# Analytic Implied Basis Point Volatility

Basis point volatility, or simply ‘BP Vol’, refers to the volatility parameter of the Normal, or Bachelier, model, $$dF=\sigma dW$$ I was interested to implement the implied volatility calculation using the analytic approximation of J. Choi, K Kim and M. Kwak (2009), “Numerical Approximation of the Implied Volatility Under Arithmetic Brownian Motion”, Applied Math.
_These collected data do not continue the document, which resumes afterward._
theorem State.byteAt_stored (hwf : Memory.wf s.cfg s.mem) (ht : t = { s with mem := s.mem.writeBytes s.cfg a bs })
    {k : Nat} (hk : k < bs.length) : t.byteAt (a + k) = bs.getD k 0 := by
  subst ht
  rw [State.byteAt, Memory.read_writeBytes bs a hwf.1, if_pos (by omega), Nat.add_sub_cancel_left]

theorem State.byteAt_outside_stored (hwf : Memory.wf s.cfg s.mem)
    (ht : t = { s with mem := s.mem.writeBytes s.cfg a bs }) {a' : Nat} (ha : a' < a ∨ a + bs.length ≤ a') :
    t.byteAt a' = s.byteAt a' := by
  subst ht
  rw [State.byteAt, Memory.read_writeBytes bs a hwf.1, if_neg (by omega), State.byteAt]

end

/-! ### The digits of SplitNumber -/

theorem decimalDigits_length (v : Byte) : (decimalDigits v).length = 3 := rfl

/-- Every digit is below 256, so its byte holds it. -/
theorem decimalDigits_getD_toNat (v : Byte) :
    ((decimalDigits v).getD 0 0).toNat = v.toNat / 100 ∧ ((decimalDigits v).getD 1 0).toNat = v.toNat / 10 % 10 ∧
      ((decimalDigits v).getD 2 0).toNat = v.toNat % 10 := by
  refine ⟨?_, ?_, ?_⟩ <;> exact (BitVec.toNat_ofNat ..).trans (Nat.mod_eq_of_lt (by omega))

/-! ### The two outcomes of each instruction: the bytes fit into the store, or they do not (R54) -/

theorem exec_splitNumber_of_fits (x : RegIdx) {s : State} (h : s.I.toNat + 3 ≤ memSize) :
    exec (.splitNumber x) s =
      finish { s with mem := s.mem.writeBytes s.cfg s.I.toNat (decimalDigits s.V[x]) } := by
  rw [exec, execSplitNumber, State.memWrite_ok h, State.reg]

theorem exec_splitNumber_of_beyond (x : RegIdx) {s : State} (h : memSize < s.I.toNat + 3) :
    exec (.splitNumber x) s = raiseFault (.memoryOutOfRange s.I 3) s := by
  have hlen := decimalDigits_length s.V[x]
  rw [← hlen] at h ⊢
  rw [exec, execSplitNumber, State.reg, State.memWrite_error (by omega) h]

theorem exec_registerDump_of_fits {x : RegIdx} {s : State} (h : s.I.toNat + (x.val + 1) ≤ memSize) :
    exec (.registerDump x) s =
      finish ({ s with mem := s.mem.writeBytes s.cfg s.I.toNat (registersUpTo x s) }.stepPointer x) := by
  rw [← registersUpTo_length x s] at h
  rw [exec, execRegisterDump, State.memWrite_ok h]

theorem exec_registerDump_of_beyond {x : RegIdx} {s : State} (h : memSize < s.I.toNat + (x.val + 1)) :
    exec (.registerDump x) s = raiseFault (.memoryOutOfRange s.I (x.val + 1)) s := by
  have hlen := registersUpTo_length x s
  rw [← hlen] at h ⊢
  rw [exec, execRegisterDump, State.memWrite_error (by omega) h]

theorem exec_registerLoad_of_fits {x : RegIdx} {s : State} (h : s.I.toNat + (x.val + 1) ≤ memSize) :
    exec (.registerLoad x) s =
      finish ({ s with V := writeRegs 0 (s.mem.readBytes s.cfg s.I.toNat (x.val + 1)) s.V }.stepPointer x) := by
  rw [exec, execRegisterLoad, State.memRead_ok (.inr h)]

theorem exec_registerLoad_of_beyond {x : RegIdx} {s : State} (h : memSize < s.I.toNat + (x.val + 1)) :
    exec (.registerLoad x) s = raiseFault (.memoryOutOfRange s.I (x.val + 1)) s := by
  rw [exec, execRegisterLoad, State.memRead_error (Nat.succ_ne_zero _) h]

/-! ### The pointer and the registers afterwards -/

theorem State.stepPointer_eq_with_I (x : RegIdx) (s : State) : s.stepPointer x = { s with I := (s.stepPointer x).I } := by
  unfold State.stepPointer
  split <;> rfl

/-- Past the last byte of an access inside the store, `I` does not wrap. -/
theorem State.stepPointer_I_toNat {x : RegIdx} {s : State} (h : s.I.toNat + (x.val + 1) ≤ 4096) :
    (s.stepPointer x).I.toNat = if s.q.memSetsPointer then s.I.toNat + (x.val + 1) else s.I.toNat := by
  have hsum : (s.I + BitVec.ofNat 16 (x.val + 1)).toNat = s.I.toNat + (x.val + 1) := by
    rw [BitVec.toNat_add, BitVec.toNat_ofNat]; omega
  rw [State.stepPointer_I, apply_ite BitVec.toNat, hsum]

/-- The registers after RegisterLoad: those up to `x` from the store, those above as they were (R237). -/
theorem getElem_writeRegs_readBytes (x k : RegIdx) (s : State) :
    (writeRegs 0 (s.mem.readBytes s.cfg s.I.toNat (x.val + 1)) s.V)[k] =
      if k.val ≤ x.val then s.byteAt (s.I.toNat + k.val) else s.V[k] := by
  rw [writeRegs_getElem, Memory.readBytes_length, Nat.sub_zero]
  by_cases hk : k.val ≤ x.val
  · rw [if_pos (by omega), if_pos hk, Memory.readBytes_getD _ _ _ (by omega), State.byteAt]
  · rw [if_neg (by omega), if_neg hk]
Finance, 16(3), pp. 261-268. Section 4 summarises the analytic approximation, and it looks easy to implement in code, however there are a few minor points to note.

Let $$\nu = \frac{F_0-K}{C+P}$$. In theory $$-1 < \nu < 1$$, yet in practice for large $$d$$ ($$\approx 7.6$$), $$\text{abs}(\nu)$$ can numerically equal or even creep over 1. I have not been able to rearrange the calculations to guarantee $$-1 < \nu < 1$$ at such extremes, so for safety we force the issue by defining $$\nu:=\max\left(-1+\epsilon, \min\left(\frac{F_0-K}{C+P}, 1-\epsilon\right)\right)$$ where, $$\epsilon$$ is machine epsilon.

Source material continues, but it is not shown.